The juice is purified and heated to create a concentrated syrup, which is crystallized to form granulated sugar.

Cane sugar is produced using a similar method but sometimes processed using bone char, an ingredient made by charring the bones of animals. Bone char helps bleach and filter white sugar (5).

Though bone char is not found in the final product, people looking to reduce their intake of foods made using animal products — such as vegans or vegetarians — may want to take this into consideration.

Keep in mind that other products, such as coal-based activated carbon, are often used in the processing of white sugar as a vegan alternative to bone char (6).


Beet sugar does not involve the use of bone char or coal-based activated carbon, which can be used to bleach and filter cane sugar.

Although cane sugar and beet sugar are nearly identical in terms of nutrition, they may work differently in recipes.

This is, at least partially, due to distinct differences in terms of taste, which can affect how the types of sugar alter the flavor of your dishes.

Beet sugar has an earthy, oxidized aroma and burnt sugar aftertaste, whereas cane sugar is characterized by a sweeter aftertaste and a more fruity aroma (7).

Furthermore, some chefs and bakers find that different types of sugar alter the texture and appearance of the final product in some recipes.

Most notably, cane sugar is said to caramelize more easily and result in a more uniform product than beet sugar.
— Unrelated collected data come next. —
-- ==== Sys2Proof/Machine/Element.lean ====
section
/-! DEFINITION. The element-wise instructions of the vector engine, 0x20 to 0x4E (R160 to R180): one function per
opcode on codes of the compute format, and the strip walk they share. -/

namespace Sys2Proof.Machine

/-- What an element function reads: the compute format, FUNC, IMM32, its codes and the iteration position. -/
structure EArg where
  f    : Fmt
  func : Nat
  imm  : Nat
  a    : Nat
  b    : Nat
  c    : Nat
  pos  : Nat
deriving DecidableEq, Repr

/-- What an element function delivers: the codes of its outputs, whether AUX counts, whether the low part is inexact. -/
structure ERes where
  out     : Nat
  out2    : Nat
  aux     : Bool
  inexact : Bool
deriving DecidableEq, Repr

/-- A result with one output. -/
def ERes.one (c : Nat) : ERes := ⟨c, 0, false, false⟩

/-- FUNC bit 0. -/
def EArg.f0 (x : EArg) : Bool := x.func % 2 == 1

/-- Deliver an exact value in a floating-point compute format, rounded once (R76). -/
def fpOut (f : Fmt) (v : Val) : ERes := .one (encodeElem f v).1

/-- Deliver an exact integer: wrapped, or replaced by the extreme and counted (R169). -/
def intOut (f : Fmt) (sat : Bool) (i : Int) : ERes :=
  if sat && (decide (intMax f < i) || decide (i < intMin f)) then
    ⟨codeOfInt f (if intMax f < i then intMax f else intMin f), 0, true, false⟩
  else .one (codeOfInt f i)

/-- An operation with an integer and a floating-point form. -/
def arith (x : EArg) (onInt : Int → Int → Int → Int) (onVal : Val → Val → Val → Val) : ERes :=
  if fmtInt x.f then
    intOut x.f x.f0 (onInt (intOfCode x.f x.a) (intOfCode x.f x.b) (intOfCode x.f x.c))
  else fpOut x.f (onVal (decodeElem x.f x.a) (decodeElem x.f x.b) (decodeElem x.f x.c))

/-- ADD (R169, R171). -/
def elAdd (x : EArg) : ERes := arith x (fun a b _ => a + b) (fun a b _ => a.add b)
/-- SUB. -/
def elSub (x : EArg) : ERes := arith x (fun a b _ => a - b) (fun a b _ => a.sub b)
/-- MUL. -/
def elMul (x : EArg) : ERes := arith x (fun a b _ => a * b) (fun a b _ => a.mul b)
/-- FMA: one rounding. -/
def elFma (x : EArg) : ERes := arith x (fun a b c => a * b + c) (fun a b c => (a.mul b).add c)
/-- FNMA: -(a b) + c, one rounding. -/
def elFnma (x : EArg) : ERes := arith x (fun a b c => -(a * b) + c) (fun a b c => ((a.mul b).negate).add c)
/-- ABS. -/
def elAbs (x : EArg) : ERes := arith x (fun a _ _ => a.natAbs) (fun a _ _ => a.abs)
/-- NEG. -/
def elNeg (x : EArg) : ERes := arith x (fun a _ _ => -a) (fun a _ _ => a.negate)

/-- Round to FP32, then once to the compute format (R179). -/
def viaF32 (f : Fmt) (v : Val) : ERes := fpOut f (rnd32 v)

/-- DIV (R175, R179). -/
def elDiv (x : EArg) : ERes := viaF32 x.f ((decodeElem x.f x.a).div (decodeElem x.f x.b))
/-- RCP is DIV(1, a) (R175). -/
def elRcp (x : EArg) : ERes := viaF32 x.f (Val.one.div (decodeElem x.f x.a))
/-- SQRT (R175). -/
def elSqrt (x : EArg) : ERes := viaF32 x.f (decodeElem x.f x.a).sqrt

/-- MIN (R80, R172). -/
def elMin (x : EArg) : ERes :=
  arith { x with func := if fmtInt x.f then 0 else x.func } (fun a b _ => min a b) (fun a b _ => Val.min' x.f0 a b)
/-- MAX (R80, R172). -/
def elMax (x : EArg) : ERes :=
  arith { x with func := if fmtInt x.f then 0 else x.func } (fun a b _ => max a b) (fun a b _ => Val.max' x.f0 a b)
/-- CLAMP is MIN(MAX(a, b), c) (R172). -/
def elClamp (x : EArg) : ERes :=
  arith { x with func := if fmtInt x.f then 0 else x.func } (fun a b c => min (max a b) c)
    (fun a b c => Val.min' x.f0 (Val.max' x.f0 a b) c)

/-- COPYSIGN: the magnitude of a with the sign bit of b as held; NaN stays the canonical NaN (R171). -/
def elCopysign (x : EArg) : ERes :=
  let a := decodeElem x.f x.a
  let s := decide (2 ^ (fmtBits x.f - 1) ≤ x.b)
  fpOut x.f (if s then a.abs.negate else a.abs)

/-- TWOSUM (R98). -/
def twoSum (a b : Val) : Val × Val :=
  let t := a.add b
  let s := rnd32 t
  if s.nonfinite then (s, s) else
    let e := rnd32 (t.sub s)
    (s, if e.isZero then .zero else e)

/-- TWOSUM as an element function. -/
def elTwosum (x : EArg) : ERes :=
  let p := twoSum (decodeElem x.f x.a) (decodeElem x.f x.b)
  ⟨toF32 p.1, toF32 p.2, false, false⟩

/-- TWOPROD (R99, R100). -/
def elTwoprod (x : EArg) : ERes :=
  let t := (decodeElem x.f x.a).mul (decodeElem x.f x.b)
  let p := rnd32 t
  if p.nonfinite then ⟨toF32 p, toF32 p, false, false⟩ else
    let d := t.sub p
    let e := rnd32 d
    ⟨toF32 p, if e.isZero then 0 else toF32 e, false, !(d.sub e).isZero⟩

/-- ROUNDINT: the sign of the operand is kept (R174). -/
def elRoundint (x : EArg) : ERes :=
  match decodeElem x.f x.a with
  | .fin s m e => fpOut x.f (.fin s (rneInt false m e).natAbs 0)
  | v => fpOut x.f v

/-- BCAST: its scalar stands in the b slot (R164, R174). -/
def elBcast (x : EArg) : ERes :=
  if fmtInt x.f then .one x.b else fpOut x.f (decodeElem x.f x.b)

/-- A function of 0x32 to 0x3E at a code (R175 to R179). -/
def elApprox (fn : Fn) (x : EArg) : ERes := fpOut x.f (f32 (approx fn (toF32 (decodeElem x.f x.a))))

/-- CMP (R173). -/
def elCmp (x : EArg) : ERes := .one (if cmpPred x.f (x.func % 16) x.a x.b then 1 else 0)

/-- CLASS (R173). -/
def elClass (x : EArg) : ERes := .one (x.imm / 2 ^ classOf x.f x.a % 2)

/-- SELECT: c is the mask bit (R174). -/
def elSelect (x : EArg) : ERes :=
  let v := if x.c % 2 = 1 then x.a else x.b
  if fmtFloat x.f then fpOut x.f (decodeElem x.f v) else .one v

/-- AND (R170). -/
def elAnd (x : EArg) : ERes := .one (x.a &&& x.b)
/-- OR (R170). -/
def elOr (x : EArg) : ERes := .one (x.a ||| x.b)
/-- XOR (R170). -/
def elXor (x : EArg) : ERes := .one (x.a ^^^ x.b)
/-- NOT (R170). -/
def elNot (x : EArg) : ERes := .one (2 ^ fmtBits x.f - 1 - x.a % 2 ^ fmtBits x.f)

/-- SHL: amounts at or above the width give 0 (R170). -/
def elShl (x : EArg) : ERes :=
  .one (if fmtBits x.f ≤ x.b then 0 else (x.a * 2 ^ x.b) % 2 ^ fmtBits x.f)

/-- SHR, logical or arithmetic (R170). -/
def elShr (x : EArg) : ERes :=
  if x.f0 then .one (codeOfInt x.f (intOfCode x.f x.a / (2 ^ min x.b 64 : Nat)))
  else .one (if fmtBits x.f ≤ x.b then 0 else x.a / 2 ^ x.b)

/-- IOTA (R174). -/
def elIota (x : EArg) : ERes := .one ((x.pos + x.imm) % 2 ^ 32)

/-- The element function of an opcode (R166). -/
def elemFn (op func : Nat) : EArg → ERes :=
  match op with
  | 0x20 => elAdd | 0x21 => elSub | 0x22 => elMul | 0x23 => elFma | 0x24 => elFnma | 0x25 => elDiv
  | 0x26 => elMin | 0x27 => elMax | 0x28 => elClamp | 0x29 => elAbs | 0x2A => elNeg | 0x2B => elCopysign
  | 0x2C => elTwosum | 0x2D => elTwoprod | 0x2E => elRoundint | 0x2F => elBcast | 0x30 => elRcp | 0x31 => elSqrt
  | 0x32 => elApprox .rsqrt | 0x33 => elApprox .exp | 0x34 => elApprox .exp2 | 0x35 => elApprox .log
  | 0x36 => elApprox .log2 | 0x37 => elApprox .tanh | 0x38 => elApprox .sigmoid | 0x39 => elApprox .silu
  | 0x3A => elApprox (if func % 2 = 1 then .geluTanh else .gelu) | 0x3B => elApprox .erf
  | 0x3C => elApprox .softplus | 0x3D => elApprox .sin | 0x3E => elApprox .cos
  | 0x40 => elCmp | 0x41 => elClass | 0x42 => elSelect | 0x48 => elAnd | 0x49 => elOr | 0x4A => elXor
  | 0x4B => elNot | 0x4C => elShl | 0x4D => elShr | _ => elIota

/-- The format of the primary output: MASK1 for CMP and CLASS (R161). -/
def elemOutFmt (op : Nat) (cf : Fmt) : Fmt := if op = 0x40 ∨ op = 0x41 then .mask1 else cf

/-- The compute format of an instruction's IMM field (R160, R181, R191); a reserved ID, which Onori rejects, computes as
FP32 (log 23). -/
def immFmt (imm : Nat) : Fmt := (fmtOfId (bits imm 55 51)).getD .fp32

/-- A source slot at a position: its scalar, or its element in the compute format. -/
def loadSlot (r : Run) (o : Operand) (sc : Option Nat) (cf : Fmt) (pos opnd : Nat) : Run × Nat :=
  match sc with
  | some c => (r, c)
  | none => loadCfmt r o cf pos opnd

/-- One position of an element-wise instruction: its outputs, if any (R165). -/
def elemPos (op : Nat) (fl : Fields) (os : Operands) (r : Run) (pos : Nat) :
    Run × Option (PosVal × PosVal) :=
  let imm := fl.imm.toNat
  let cf := immFmt imm
  let rf := elemOutFmt op cf
  let p := predAt r os.pred (bits imm 37 37 == 1) pos
  if !p.2 then
    (p.1, if bits imm 38 38 = 1 then some (⟨pos, .zero, 0, false, true, none⟩, ⟨pos, .zero, 0, false, true, none⟩) else none)
  else
    let a := loadSlot p.1 os.a none cf pos 1
    let b := loadSlot a.1 os.b os.scalB cf pos 2
    let c := if op = 0x42 then loadSlot b.1 os.c none .mask1 pos 3
             else if op = 0x2C ∨ op = 0x2D then (b.1, 0)
             else loadSlot b.1 os.c os.scalC cf pos 3
    let y := elemFn op fl.func.toNat ⟨cf, fl.func.toNat, imm % 2 ^ 32, a.2, b.2, c.2, pos⟩
    let r := (c.1.countAux (if y.aux then 1 else 0)).countInexact y.inexact
    (r, some (⟨pos, decodeElem rf y.out, y.out, false, false, none⟩, ⟨pos, decodeElem rf y.out2, y.out2, false, false, none⟩))

/-- All positions of a strip, in order. -/
def elemAll (op : Nat) (fl : Fields) (os : Operands) : Run → List Nat → Run × List (PosVal × PosVal)
  | r, [] => (r, [])
  | r, p :: ps =>
    let x := elemPos op fl os r p
    let y := elemAll op fl os x.1 ps
    (y.1, match x.2 with | some v => v :: y.2 | none => y.2)

/-- One strip of an element-wise instruction: every element is read before its own is written (R163). -/
def elemStrip (op : Nat) (fl : Fields) (os : Operands) (r : Run) (k : Nat) : Run :=
  let rf := elemOutFmt op (immFmt fl.imm.toNat)
  let x := elemAll op fl os r (stripPositions r.env.total k)
  if x.1.fault.isSome then x.1 else
    let r1 := storeUnit x.1 os.dst rf 0 0 (x.2.map (·.1))
    if op = 0x2C ∨ op = 0x2D then storeUnit r1 os.c rf 3 1 (x.2.map (·.2)) else r1

end Sys2Proof.Machine
end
Beet sugar, on the other hand, can create a crunchier texture and has a unique taste that works well in certain baked goods.


Beet sugar and cane sugar have slight differences in terms of taste and may work differently in recipes.
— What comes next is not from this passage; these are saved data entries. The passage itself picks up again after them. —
/-- The bound that the block computes where the exact interval bound is `b`: `b` to 2^-18 of its magnitude above it, a function of the
page and the row (R262, R264). -/
def screenBoundOf (b : Val) (key : List Int) : Val :=
  let u := Config.screenBound key
  let x := Val.fin (decide (u.1 < 0)) u.1.natAbs u.2
  let top := b.add (b.abs.mul (.fin false 1 (-18)))
  if b.nonfinite || x.cmp b == .lt then b else if top.cmp x == .lt then top else x

/-- Whether a row lets its page be skipped: B below m - MARGIN; keys that the row may not see take no part (R262, R263). -/
def rowSkips (fl : Fields) (a : AttnArgs) (os : Operands) (c : Val) (ivs : List (Nat × List (Val × Val))) (row : Row) : Bool :=
  let mine := ivs.filter fun p => allowed fl a row.qp (a.kPos0 + p.1)
  match mine.map fun p => ((c.mul (opScale os.a)).mul (opScale os.b)).mul (boundSum row.q p.2) with
  | [] => true
  | b :: bs =>
    let top := bs.foldl (Val.max' false) b
    let key := (c :: opScale os.a :: opScale os.b :: row.q.map MxElem.value ++
      mine.flatMap fun p => p.2.flatMap fun iv => [iv.1, iv.2]).flatMap Val.numbers
    top != .nan && row.m != .nan && (screenBoundOf top key).cmp (row.m.sub (f32 a.margin)) == .lt

/-- The proof intervals of one key's K row; none where an element is non-finite, which keeps its page (R263). -/
def keyIntervals (a : AttnArgs) (it : AttnItem) (o : Operand) (b g k : Nat) (r : Run) :
    Nat → Nat → Run × Option (List (Val × Val))
  | _, 0 => (r, some [])
  | d, n + 1 =>
    match o with
    | .tensor t =>
      let tok := a.kPos0 + k
      let tt := match it.kv with
        | some kv => kvTensor t kv.base0 kv.scale0
        | none => t
      let e : Int := match it.kv with
        | some kv => (tok * kv.width + g * a.dqk + d : Nat)
        | none => linearOf t.dims [d, g, k, b]
      let h := a.screenH
      let c := readPlanes r tt k 2 e 0 h 0
      let s := readScaleAt c.1 tt k 2 e
      let iv := proofInterval t.fmt h (c.2 * 2 ^ (fmtBits t.fmt - h)) s.2
      let y := keyIntervals a it o b g k s.1 (d + 1) n
      (y.1, match iv, y.2 with
        | some x, some xs => some (x :: xs)
        | _, _ => none)
    | _ => (r, none)

/-- The proof intervals of the keys of a page. -/
def pageIntervals (a : AttnArgs) (it : AttnItem) (o : Operand) (b g : Nat) :
    Run → List Nat → Run × Option (List (Nat × List (Val × Val)))
  | r, [] => (r, some [])
  | r, k :: ks =>
    let x := keyIntervals a it o b g k r 0 a.dqk
    let y := pageIntervals a it o b g x.1 ks
    (y.1, match x.2, y.2 with
      | some v, some vs => some ((k, v) :: vs)
      | _, _ => none)

/-- The page a key belongs to: of 16 tokens of its sequence, or of 16 keys (R262). -/
def pageOfKey (a : AttnArgs) (it : AttnItem) (k : Nat) : Nat :=
  match it.kv with
  | some _ => (a.kPos0 + k) / 16
  | none => k / 16

/-- A page that screening never tests: one with tray tokens or a global position (R262). -/
def pageExempt (fl : Fields) (a : AttnArgs) (it : AttnItem) (ks : List Nat) : Bool :=
  ks.any fun k =>
    (fBit fl 4 && a.globals.contains (a.kPos0 + k)) ||
    (match it.kv with
     | some kv => decide (kv.pageEnd ≤ a.kPos0 + k)
     | none => false)

/-- Screen the pages of a block: the pages skipped, with their counts (R262, R263). -/
def screenPages (fl : Fields) (a : AttnArgs) (os : Operands) (it : AttnItem) (c : Val) (b g : Nat) (rows : List Row)
    (keys : List Nat) : List Nat → Run → Run × List Nat × Nat
  | [], r => (r, [], 0)
  | p :: ps, r =>
    let ks := keys.filter fun k => pageOfKey a it k == p
    if pageExempt fl a it ks then screenPages fl a os it c b g rows keys ps r
    else
      let iv := pageIntervals a it os.b b g r ks
      let skip := match iv.2 with
        | some ivs => rows.all (rowSkips fl a os c ivs)
        | none => false
      let y := screenPages fl a os it c b g rows keys ps iv.1
      (y.1, if skip then p :: y.2.1 else y.2.1, y.2.2 + 1)

/-! ### Work units -/

/-- The query row tokens of a unit: rows whose token exists (R232, R242). -/
def unitRows (os : Operands) (a : AttnArgs) (b g qb : Nat) (gs : Nat) : Run → List Nat → Run × List Row
  | r, [] => (r, [])
  | r, i :: is =>
    let tok := a.bq * qb + i / gs
    let hd := g * gs + i % gs
    if a.qLen ≤ tok ∨ a.qTokens ≤ tok then unitRows os a b g qb gs r is
    else
      let q := rowElems os.a 1 hd tok b 0 a.dqk r
      let y := unitRows os a b g qb gs q.1 is
      (y.1, ⟨hd, tok, a.qPos0 + tok, q.2, .inf true, .zero, List.replicate a.dv (.fin true 0 0), false, false⟩ :: y.2)

/-- The keys of block j that exist for an item. -/
def blockKeys (a : AttnArgs) (it : AttnItem) (j : Nat) : List Nat :=
  (List.range' (a.bk * j) (min a.bk (it.kLen - a.bk * j)))

/-- A block that the mask does not empty for the tile (R243). -/
def blockLive (fl : Fields) (a : AttnArgs) (it : AttnItem) (rows : List Row) (j : Nat) : Bool :=
  (blockKeys a it j).any fun k => rows.any fun row => allowed fl a row.qp (a.kPos0 + k)

/-- The V format of an ATTN: K's in absorbed mode. -/
def valueFmt (fl : Fields) (os : Operands) : Fmt := if fBit fl 0 then opFmt os.b else opFmt ((os.more.head?).getD .none)

/-- The V tensor scale. -/
def valueScale (fl : Fields) (os : Operands) : Val :=
  if fBit fl 0 then opScale os.b else opScale ((os.more.head?).getD .none)

/-- Bytes of `n` values of a row, with their scales. -/
def rowBytes (f : Fmt) (n : Nat) : Nat := n * fmtBits f / 8 + (if fmtMx f then n / 32 else 0)

/-- Bytes of a key's row of an operand that the staging area takes: none from a slice store (R24, R234). -/
def stagedRow (o : Operand) (n : Nat) : Nat :=
  match o with
  | .tensor t => if t.virt then rowBytes t.fmt n else 0
  | _ => 0

/-- Land bytes of a block in the staging area: which byte of the block each one is stays open. -/
def stageBytes (draw a : Nat) : Nat → Run → Run
  | 0, r => r
  | n + 1, r => stageBytes draw (a + 1) n (r.poke .store a (Config.stagedByte draw a))

/-- The keys and values of the j-th block that a unit takes land in one half of the staging area, [22 MiB, 24 MiB); the halves take
turns, and which is first is open (R24, R234). -/
def stageBlock (ko vo : Operand) (dqk dv keys j : Nat) (r : Run) : Run :=
  let n := keys * (stagedRow ko dqk + stagedRow vo dv)
  if n = 0 then r else
    let half := (j + (Config.stagedByte 0 0).toNat) % 2
    stageBytes r.free (23068672 + 1048576 * half) (min n 1048576) { r with free := r.free + 1 }

/-- The value operand, apart from K. -/
def valueOp (fl : Fields) (os : Operands) : Operand := if fBit fl 0 then .none else (os.more.head?).getD .none

/-- Process one block for a tile (R236 to R239, R262). -/
def attnBlock (fl : Fields) (os : Operands) (a : AttnArgs) (it : AttnItem) (c : Val) (b g : Nat) (screen : Bool)
    (st : Run × List Row × AttnCnt) (j : Nat) : Run × List Row × AttnCnt :=
  let (r, rows, cnt) := st
  if r.fault.isSome then st else
    let ks := blockKeys a it j
    let s : Run × List Nat × Nat :=
      if screen then screenPages fl a os it c b g rows ks ((ks.map (pageOfKey a it)).eraseDups) r else (r, [], 0)
    let gone := fun k => s.2.1.contains (pageOfKey a it k)
    let kr := keyRows fl os a it b g s.1 (ks.filter fun k => !gone k)
    if kr.1.fault.isSome then (kr.1, rows, cnt) else
      let r := stageBlock os.b (valueOp fl os) a.dqk a.dv kr.2.length cnt.done kr.1
      let full := ks.map fun k => ((kr.2.find? (·.k == k)).getD ⟨k, [], []⟩)
      let vf := valueFmt fl os
      let vgs := (groups32 (full.length + 1) full).map fun grp =>
        let rs := grp.map (·.vs)
        if fmtMx vf then
          let read := rs.filter (!·.isEmpty)
          let re := reblockGroup vf (read)
          (fillRows rs re.1, re.2)
        else (rs, 0)
      let out := blockRows fl a os c gone full (vgs.map (·.1)) rows
      (r.countFlush out.2, out.1,
        { cnt with done := cnt.done + 1, proof := cnt.proof + s.2.2, screened := cnt.screened + s.2.1.length,
                   reblock := cnt.reblock + (vgs.map (·.2)).foldl (· + ·) 0 })
where
  /-- Put the re-blocked rows back where their keys were read. -/
  fillRows : List (List MxElem) → List (List MxElem) → List (List MxElem)
    | [], _ => []
    | r :: rs, ys => if r.isEmpty then r :: fillRows rs ys else (ys.head?.getD []) :: fillRows rs (ys.drop 1)

/-- The finished output and statistics of a row (R241): O, MAX, SUM, LSE2, with the flushes. -/
def finalRow (fl : Fields) (os : Operands) (row : Row) : List Val × (Val × Val × Val) × Nat :=
  if row.nan then (row.acc.map fun _ => .nan, (.nan, .nan, .nan), 0)
  else if !row.seen then (row.acc.map fun _ => .zero, (.inf true, .zero, .inf true), 0)
  else
    let xs := row.acc.map fun v => flush32 (v.mul (valueScale fl os))
    let o := xs.map fun x => if fBit fl 7 then x.1 else rnd32 (x.1.div row.l)
    (o, (row.m, row.l, rnd32 (row.m.add (log2Val row.l))), (xs.filter (·.2)).length)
There may be several distinctions between cane sugar and beet sugar, but nutritionally, the two are nearly identical.

Regardless of the source, refined sugar is essentially pure sucrose, a compound composed of glucose and fructose molecules (8).

For this reason, consuming high amounts of either beet or cane sugar can contribute to weight gain and the development of chronic conditions, such as diabetes, heart disease and liver problems (9).

Health organizations, such as the American Heart Association, recommend limiting your intake of added sugar to less than 6 teaspoons (24 grams) per day for women and less than 9 teaspoons (36 grams) per day for men (10).

This refers to all forms of cane and beet sugar, including white sugar, brown sugar, molasses, turbinado and the sugar found in many processed foods like sweets, soft drinks and desserts.


Both cane sugar and beet sugar are essentially sucrose, which can be harmful when consumed in high amounts.

Many consumers prefer cane sugar over beet sugar due to concerns about genetically modified organisms (GMOs).

In the US, it’s estimated that about 95% of sugar beets are genetically modified (11).

Conversely, all sugarcane currently produced in the US is considered non-GMO.

Some people are in favor of genetically modified crops as a sustainable source of food that is highly resistant to insects, herbicides and extreme weather (12).

Meanwhile, others prefer to avoid GMOs due to concerns of antibiotic resistance, food allergies and other possible adverse effects on health (13).

Though some animal studies have found that GMO consumption may cause toxic effects on the liver, kidney, pancreas and reproductive system, research on the effects on humans is still limited (14).

However, other studies have observed that humans can safely eat GMO crops and that they contain a nutrient profile that is comparable to conventional crops (15, 16).

If you’re worried about GMO crops, it’s best to select cane sugar or non-GMO beet sugar to help minimize your GMO exposure.


Most sugar beets in the US are genetically modified while sugarcane is generally non-GMO.

Beet and cane sugar differ slightly in taste and may work differently in cooking and baking.

Unlike cane sugar, beet sugar is produced without bone char, which may be important for vegans or vegetarians.

Still, some may prefer cane sugar as it’s less likely to contain GMO ingredients.

However, when it comes down to it, both beet sugar and cane sugar are composed of sucrose, which can be harmful to your health when consumed in excess.

Therefore, while there may be differences between these two forms of sugar, your intake of either type should be kept in moderation as part of a healthy diet.